Copy instead of renaming to preserve hard links

Yesterday I posted about not overwriting a file until you knew you had completely and correctly stored its data. Part of that was about data security and another part was completeness for other consumers. I used a temporary file and rename to move the new file into place. That’s not the entire story though.
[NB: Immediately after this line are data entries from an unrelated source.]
/-- A slot's guard in a thread, and the threads of the group that it lets execute. -/
def slotXs (s : State) (x : PSlot) : List Nat := s.grp.filter (fun t => (s.th t).live && (s.pred t x.guard != x.gneg))
/-- What a slot writes: nothing for an empty slot (R53). -/
def slotWrites (s : State) (x : PSlot) : List (Tgt × Word) :=
  if x.isOp then s.outWrites (some x.sd) ((slotXs s x).map (fun t => (t, slotForm s x t))) else []
/-- The latency of a slot's class: 4 for floating point and conversions, else 2. -/
def slotLat (x : PSlot) : Nat := if x.sop.toNat ≤ 9 ∨ (0x20 ≤ x.sop.toNat ∧ x.sop.toNat ≤ 0x25) then 4 else 2

end Sys2Proof.Claims

/-- A pair word (02 R51-R54): both slots read before either writes, each in the lanes of its own guard; slot 1 commits no
earlier than slot 0 when slot 0 holds an operation.

It says where these forms complete: `pairWord`. -/
def Obligations.PairWords : Prop :=
  ∀ stall s0 s1 s,
    let u := usesOf (.pairWord stall s0 s1)
    let lat1 := if s0.isOp then max (slotLat s0) (slotLat s1) else slotLat s1
    s.overAlloc u = false → s.gate (slotUses stall s0) = .go →
    s.gate { slotUses stall s1 with lat := lat1 } = .go → s.grp.Nodup →
    (∀ x ∈ [s0, s1], ∀ t ∈ slotXs s x, (slotForm s x t).conds &&& s.launchF.atEn = 0) →
    ∃ t, exec (.pairWord stall s0 s1) s = .next t ∧ Kept s t ∧ Moves u.h 16 s t ∧ t.vres = s.vres ∧
      t.pend = s.pend ++ dueIn (slotLat s0) (slotWrites s s0) s ++ dueIn lat1 (slotWrites s s1) s

/-! ## Statements: before and after an issue -/

namespace Sys2Proof.Claims

open Sys2Proof Sys2Proof.Machine Sys2Proof.Machine.State

/-- Every operand of an instruction with the registers it names. -/
def opnds (u : Uses) : List (Opnd × Nat) := u.srcs.map (fun a => (a.1.reg, a.2)) ++ u.dsts

/-- A twin-window operand that its wave reaches: mapped, the target wave not ended, resident on the twin core, allocated. -/
def TwinReached (s : State) (w m : Nat) : Prop :=
  ∃ x, (s.wv w).twin = some x ∧ (s.wv (x.tag * 32 + x.widx)).ended = false ∧ (s.tm x.tag).running = true ∧
    (s.wv (x.tag * 32 + x.widx)).core = twinOf (s.wv w).core ∧ x.base + m < (s.wv (x.tag * 32 + x.widx)).regs ∧
    (x.base + m) ∉ (s.wv (x.tag * 32 + x.widx)).evicted

/-- Nothing of the issue but the frame: no result is on its way that was not, and none committed. -/
def Still (s t : State) : Prop := Kept s t ∧ t.pend = s.pend ∧ t.vres = s.vres

/-- A thread of the group after a transfer: at its target, ready under 04 R93, or past the instruction. -/
def jumped (s : State) (h : Hdr) (target : Option Nat) (x : Thread) : Thread :=
  match target with
  | some a => { x with pc := a, readyAt := s.now + max h.stall.toNat 4, lastIssue := s.now, inTable := false }
  | none => { x with
      pc := (x.pc + h.len.bytes) % 2 ^ 52, readyAt := s.now + max h.stall.toNat 1, lastIssue := s.now, inTable := false }

/-- A pending write is aimed at a thread: its register, predicate or special register, or its wave's `s` register or
underflow buffer. -/
def aimedAt (x : Nat) : Tgt → Bool
  | .v y _ | .p y _ | .sr y _ => y == x
  | .s w _ | .u w _ => w == widOf x

/-- A pending write is not of an underflow count of a wave. -/
def notCount (w : Nat) : Tgt → Bool
  | .u v _ => v != w
  | _ => true

/-- The open record of a wave as it ends, with its CRC (13 R350, R353). -/
def ended (s : State) (r : WRec) (mal : Bool) : WRec := sealRec { r with mal := r.mal || mal, epoch := (s.la r.lid).sealPoints + 1 }

/-- No thread of a wave is live once its executing threads have ended. -/
def lastEnds (s : State) (h : Hdr) (w : Nat) : Prop := ∀ x ∈ tidsOf w, (s.th x).live = true → x ∈ s.xs h

/-- A word-aligned address inside the 52-bit space. -/
def Target (a : DWord) : Prop := a.toNat % 4 = 0 ∧ a.toNat < 2 ^ 52

/-- The trap registers that a user trap at the issuing instruction leaves in a thread (14 Table 14.2). -/
def trapImage (s : State) (x : Nat) (code sub : Nat) (mask info : Word) (len : Nat) : TrapRegs :=
  { cause := BitVec.ofNat 32 ((if (s.th x).rvalid then 2 ^ 16 else 0) + sub * 2 ^ 8 + code)
    pc := s.focus.pc, npc := (s.focus.pc + len) % 2 ^ 52, ad := 0, mask := mask, info := info
    rpc := (s.th x).rpc, rcnt := (s.th x).rcount, rdep := (s.th x).rdepth, wds := 0, inTrap := true, scr := (s.th x).trap.scr }

/-- The group's threads have entered their launch's handler (14 R379): the trap registers are written, INTRAP is set, and
the handler's first instruction is ready at `max(s, 4)` clk. -/
def InHandler (s t : State) (h : Hdr) (code sub : Nat) (mask info : Word) : Prop :=
  (∀ x ∈ s.grp, t.th x = { s.th x with
    pc := (s.launchOf x).handler % 2 ^ 52, readyAt := s.now + max h.stall.toNat 4, inTable := false, park := .none
    pendTrap := none, pendAsync := none, pendPc := none, trap := trapImage s x code sub mask info h.len.bytes }) ∧
  ∀ x, x ∉ s.grp → t.th x = s.th x

/-- A trap event of a launch is held by a die (15 R422, R425): the launch's tag and tenant with the trap code and kind 0x03, its
queue and its identifier. -/
def TrapEvent (s t : State) (die lid code : Nat) : Prop :=
  ∃ e ∈ (t.di die).events, e.2.take 3 =
    [BitVec.ofNat 32 ((s.la lid).cmdTag * 2 ^ 24 + (s.la lid).tenant * 2 ^ 16 + code * 2 ^ 8 + 3), BitVec.ofNat 32 (s.la lid).queue,
     BitVec.ofNat 32 lid]

/-- The threads of the group can take a user trap: live, not in a handler, with a handler to go to. -/
def CanTrap (s : State) : Prop := ∀ x ∈ s.grp, (s.th x).live = true ∧ (s.th x).trap.inTrap = false ∧ (s.launchOf x).handler ≠ 0

end Sys2Proof.Claims

/-- An issue passes its checks when: every `v` operand is allocated, an array instruction has its whole wave, a collective one
of a paired launch has its pair point, no register line is away, no variable-latency result is pending, its queues have
words and room, no port wait or fence holds it, a release has no matrix access or far access of its group to wait for, its unit
is free, a region entry has no command of its region in flight, no checked stall count is short, and its `y` operands are
reached (02 R41, R48, R49; 04 R95; 06 R145; 09 R236, R247; 10 R262, R285; 11 R312; 14 R390, R394). Every condition is one on the
state and the operands alone: with it, a statement that assumes the checks passed says where the instruction completes. -/
def Obligations.IssueConditions : Prop :=
  ∀ (u : Uses) (s : State),
    (∀ o ∈ opnds u, ∀ k, o.1 = .v k → ∀ w ∈ s.wavesF, k.toNat + o.2 ≤ (s.wv w).regs) →
    (u.all32 = true → ∀ w ∈ s.wavesF, ∀ x ∈ tidsOf w, x ∈ s.grp ∧ (s.th x).live = true ∧ (s.pred x u.h.guard != u.h.gneg) = true) →
    (u.collective = true → s.launchF.paired = true → ∀ w ∈ s.wavesF, (s.wv w).pairGo = true) →
    (∀ w ∈ s.wavesF, (s.wv w).evicted = []) →
    s.vres = [] →
    (∀ w ∈ s.wavesX u.h, (∀ k, u.popQ = some k → (s.wv w).er.getD k [] ≠ []) ∧
      ∀ e ∈ u.pushQ, ((s.wv w).eq.getD e.1 []).length + e.2 ≤ 16) →
    (u.memPort = true → s.msys.l2Changing = none ∧
      ∀ x ∈ s.grp, (s.th x).memHold = none ∧ (s.th x).fenceId = 0 ∧ (s.th x).fenceTag = 0) →
    (u.rel = true → (∀ w ∈ s.wavesF, ∀ e ∈ (s.co s.focus.core).mx ++ (s.wv w).saved, e.wid = w →
        e.outs = [] ∧ (e.mem = none → e.srcs = [])) ∧ ∀ g ∈ s.msys.tags, g.acc.tid ∉ s.grp) →
    (u.pairRel = true → ∀ p ∈ s.pend, isForeign p = false) →
    ((∃ o ∈ u.dsts, ∃ m, o.1 = .y m) → ∀ x ∈ s.grp, (s.th x).fencePair = false) →
    (u.region = true → ∀ x ∈ s.xs u.h, (∀ c ∈ (s.co (s.coreOf x)).cmds, c.tid = x → c.rcount ≠ (s.th x).rcount) ∧
      ∀ q ∈ (s.wv (widOf x)).eqHdr, ∀ r ∈ q.2, r.tid = x → r.rcount ≠ (s.th x).rcount) →
    (u.unit = 1 → (s.co s.focus.core).sfuAt ≤ s.now) → (u.unit = 2 → (s.co s.focus.core).rndAt ≤ s.now) →
    (s.launchF.sbchk = true → s.pend = [] ∧ ∀ w ∈ s.wavesX u.h, (s.wv w).twinNext = none) →
    (∀ o ∈ opnds u, ∀ m, o.1 = .y m → ∀ w ∈ s.wavesX u.h, TwinReached s w m.toNat) →
    s.gate u = .go

/-- A group that is not ready keeps its place: its threads wait for the next clk, and nothing else changes (04 R90). A group
that its gate parks waits there; one that its gate traps takes the trap. No form of the arithmetic port does anything else.

A `v` operand at or above the allocation of a wave of the group is illegal encoding, with the word recorded, whatever
else the instruction would meet (02 R41, 14 R378). -/
def Obligations.IssueChecks : Prop :=
  (∀ i cls d f s, formOf i = some (cls, (d, f)) →
     (s.gate (usesOf i) = .hold → s.grp.Nodup → ∃ t, exec i s = .next t ∧ Still s t ∧
       (∀ x ∈ s.grp, t.th x = { s.th x with readyAt := max (s.th x).readyAt (s.now + 1) }) ∧
       (∀ x, x ∉ s.grp → t.th x = s.th x)) ∧
     (∀ p, s.gate (usesOf i) = .park p → s.grp.Nodup → ∃ t, exec i s = .next t ∧ Still s t ∧
       (∀ x ∈ s.grp, t.th x = { s.th x with park := p }) ∧ ∀ x, x ∉ s.grp → t.th x = s.th x) ∧
     (∀ ti, s.gate (usesOf i) = .trap ti → exec i s = .next (s.raise (usesOf i).h (usesOf i).len ti))) ∧
  (∀ i cls d f s o k w, formOf i = some (cls, (d, f)) → o ∈ opnds (usesOf i) → o.1 = .v k → w ∈ s.wavesF →
     (s.wv w).regs < k.toNat + o.2 →
     exec i s = .next (s.raise (usesOf i).h (usesOf i).len { code := 0x01, mask := laneMask s.grp, words := s.focus.word }))

/-- Where a lane reads a source (02 R40, R43-R45, Tables 2.4-2.6): its own register or the register of the lane its pattern
names, its wave's `s` register, the register its twin window reaches, the popped word of its wave, or a constant; a pair
reads its low word first; IMM stands in place of source B, sign-extended to 64 bits.

A lane that does not execute writes nothing (02 R46): every register or predicate that an arithmetic instruction writes
is an executing thread's, its wave's `s` register, or the register that its twin window reaches; `p0` is never written. -/
def Obligations.OperandsAndGuards : Prop :=
  (∀ (s : State) (p : Pops) (x : Nat),
     (∀ n pat, s.rd p x ⟨.v n, pat⟩ = s.vreg (widOf x * 32 + (match pat with
       | .ident => laneOf x
       | .rot k => (laneOf x + k.toNat) % 32
       | .bc k => k.toNat
       | .xor k => (BitVec.ofNat 5 (laneOf x) ^^^ k).toNat
       | .mir k => laneOf x ^^^ (2 ^ k.toNat - 1))) n.toNat) ∧
     (∀ n, s.rd p x ⟨.s n, .ident⟩ = s.sreg (widOf x) n.toNat) ∧
     (∀ n m, (s.wv (widOf x)).twin = some m →
       s.rd p x ⟨.y n, .ident⟩ = s.vreg ((m.tag * 32 + m.widx) * 32 + laneOf x) (m.base + n.toNat)) ∧
     (∀ k, s.rd p x ⟨.e k, .ident⟩ = AMap.get 0 p (widOf x * 8 + k.toNat)) ∧
     (s.rd p x ⟨.c 0, .ident⟩ = 0 ∧ s.rd p x ⟨.c 2, .ident⟩ = 0xFFFFFFFF ∧ s.rd p x ⟨.c 5, .ident⟩ = 0x3F800000 ∧
       s.rd p x ⟨.c 8, .ident⟩ = BitVec.ofNat 32 (laneOf x) ∧ s.rd p x ⟨.c 10, .ident⟩ = BitVec.ofNat 32 (widxW (widOf x))) ∧
     (∀ n, n.toNat < 255 → s.rd64 p x ⟨.v n, .ident⟩ =
       s.vreg (widOf x * 32 + laneOf x) (n.toNat + 1) ++ s.vreg (widOf x * 32 + laneOf x) n.toNat) ∧
     (∀ k, s.rd64 p x ⟨.c k, .ident⟩ = (if k = 2 then 0xFFFFFFFF else 0 : Word) ++ s.constVal x k) ∧
     (∀ w, s.rdB p x (.imm w) = w ∧ s.rdB64 p x (.imm w) = w.signExtend 64)) ∧
  (∀ i cls d f (s : State), formOf i = some (cls, (d, f)) → ∀ w ∈ s.outWrites d (lanes (usesOf i) f s),
     ∃ x ∈ s.xs (usesOf i).h, (s.th x).live = true ∧ (s.pred x (usesOf i).h.guard != (usesOf i).h.gneg) = true ∧
       match w.1 with
       | .v y n => y = x ∨ ∃ m, (s.wv (widOf x)).twin = some m ∧ y = (m.tag * 32 + m.widx) * 32 + laneOf x ∧ m.base ≤ n
       | .s v _ => v = widOf x
       | .p y k => y = x ∧ k ≠ 0
       | .sr _ _ | .u _ _ => False)

/-- When a core's clk passes, exactly its results that are due commit (02 R47): each register and predicate then holds the
value on its way to it, every other register is as before, and what is not due yet waits on. -/
def Obligations.FixedLatencyCommit : Prop :=
  ∀ (s : State) (c : Nat), (∀ w ∈ s.pend, match w.tgt with
      | .v _ n => n < 256
      | .s _ n => n < 64
      | .p _ n => 0 < n ∧ n < 16
      | .sr _ _ => True
      | .u v n => n < (s.wv v).ufbuf.length) →
    (s.pend.map PWrite.tgt).Nodup →
    (∀ w ∈ s.pend, w.core = c → w.due ≤ s.clkOf c + 1 → match w.tgt with
      | .v x n => (s.tickClk c).vreg x n = w.val
      | .s v n => (s.tickClk c).sreg v n = w.val
      | .p x n => (s.tickClk c).pred x (BitVec.ofNat 4 n) = (w.val != 0)
      | .sr x n => n = 0x2F → ((s.tickClk c).th x).trap.scr = w.val
      | .u v n => ((s.tickClk c).wv v).ufbuf.getD n 0 = w.val.setWidth 8) ∧
    (∀ x n, n < 256 → (∀ w ∈ s.pend, w.core = c → w.due ≤ s.clkOf c + 1 → w.tgt ≠ .v x n) → (s.tickClk c).vreg x n = s.vreg x n) ∧
    (∀ v n, n < 64 → (∀ w ∈ s.pend, w.core = c → w.due ≤ s.clkOf c + 1 → w.tgt ≠ .s v n) → (s.tickClk c).sreg v n = s.sreg v n) ∧
    (∀ x (p : Pred), (∀ w ∈ s.pend, w.core = c → w.due ≤ s.clkOf c + 1 → w.tgt ≠ .p x p.toNat) → (s.tickClk c).pred x p = s.pred x p) ∧
    (s.tickClk c).pend = s.pend.filter (fun w => !(w.core == c && decide (w.due ≤ s.clkOf c + 1))) ∧
    (s.tickClk c).clkOf c = s.clkOf c + 1 ∧ (s.tickClk c).mem = s.mem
Some of this you can glean from reading your filesystem code. For instance, the link(2) manual page explains quite a bit. I’m going to back up to same basics for this post. Perl, being part of the Unix toolbox, is close to the underlying system calls. Understanding what those things do helps you use Perl appropriately.

Linking to data

Create your original data file. The filesystem assigns it some sort of identifier (“inode”, “fileId”, whatever). I’ll use the word “inode” throughout this, but your filesystem might call it something different. This is not the filename. We’ll get to that in a moment. You get this number in the “inode” part of stat result:

A filename “links” to the inode; this is why there are link and unlink commands in Perl:

You can link several names to the same data. No matter which file name you use you’re playing with the same data. The names are just labels:

The data at 215132 stick around as long as there are links to it (and maybe a bit longer) or it has an open filehandle. There are various reasons you might do this, but those would be distracting here. Read Use cases for hardlinks? for some ideas.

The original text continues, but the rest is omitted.